--- SOURCE MATERIAL ---

-- ==== Sys2Proof/Machine/Crc.lean ====
section
/-! DEFINITION. The meanings of the CRC family (40_crc.md): pure, total, no state read or written (R110). -/

namespace Sys2Proof.Machine

/-- `CRC16 seed, data` (R112). -/
def execCrc16 (seed : U16) (data : List U8) (s : State) : Answer :=
  .next (s.finish (.crc16 (crc16 s.cfg.crc16Reflect seed data)))

/-- `CRC8 seed, data` (R117). -/
def execCrc8 (seed : U8) (data : List U8) (s : State) : Answer :=
  .next (s.finish (.crc8 (crc8 seed data)))

end Sys2Proof.Machine
end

---

__EXERCISE OBJECTIVE__:
Could you write out, exactly as given, the lines from the one holding "written (R110). -/" through the end of the listing, and nothing else?

__TASK RESPONSE__:
/-! DEFINITION. The meanings of the CRC family (40_crc.md): pure, total, no state read or written (R110). -/

namespace Sys2Proof.Machine

/-- `CRC16 seed, data` (R112). -/
def execCrc16 (seed : U16) (data : List U8) (s : State) : Answer :=
  .next (s.finish (.crc16 (crc16 s.cfg.crc16Reflect seed data)))

/-- `CRC8 seed, data` (R117). -/
def execCrc8 (seed : U8) (data : List U8) (s : State) : Answer :=
  .next (s.finish (.crc8 (crc8 seed data)))

end Sys2Proof.Machine
end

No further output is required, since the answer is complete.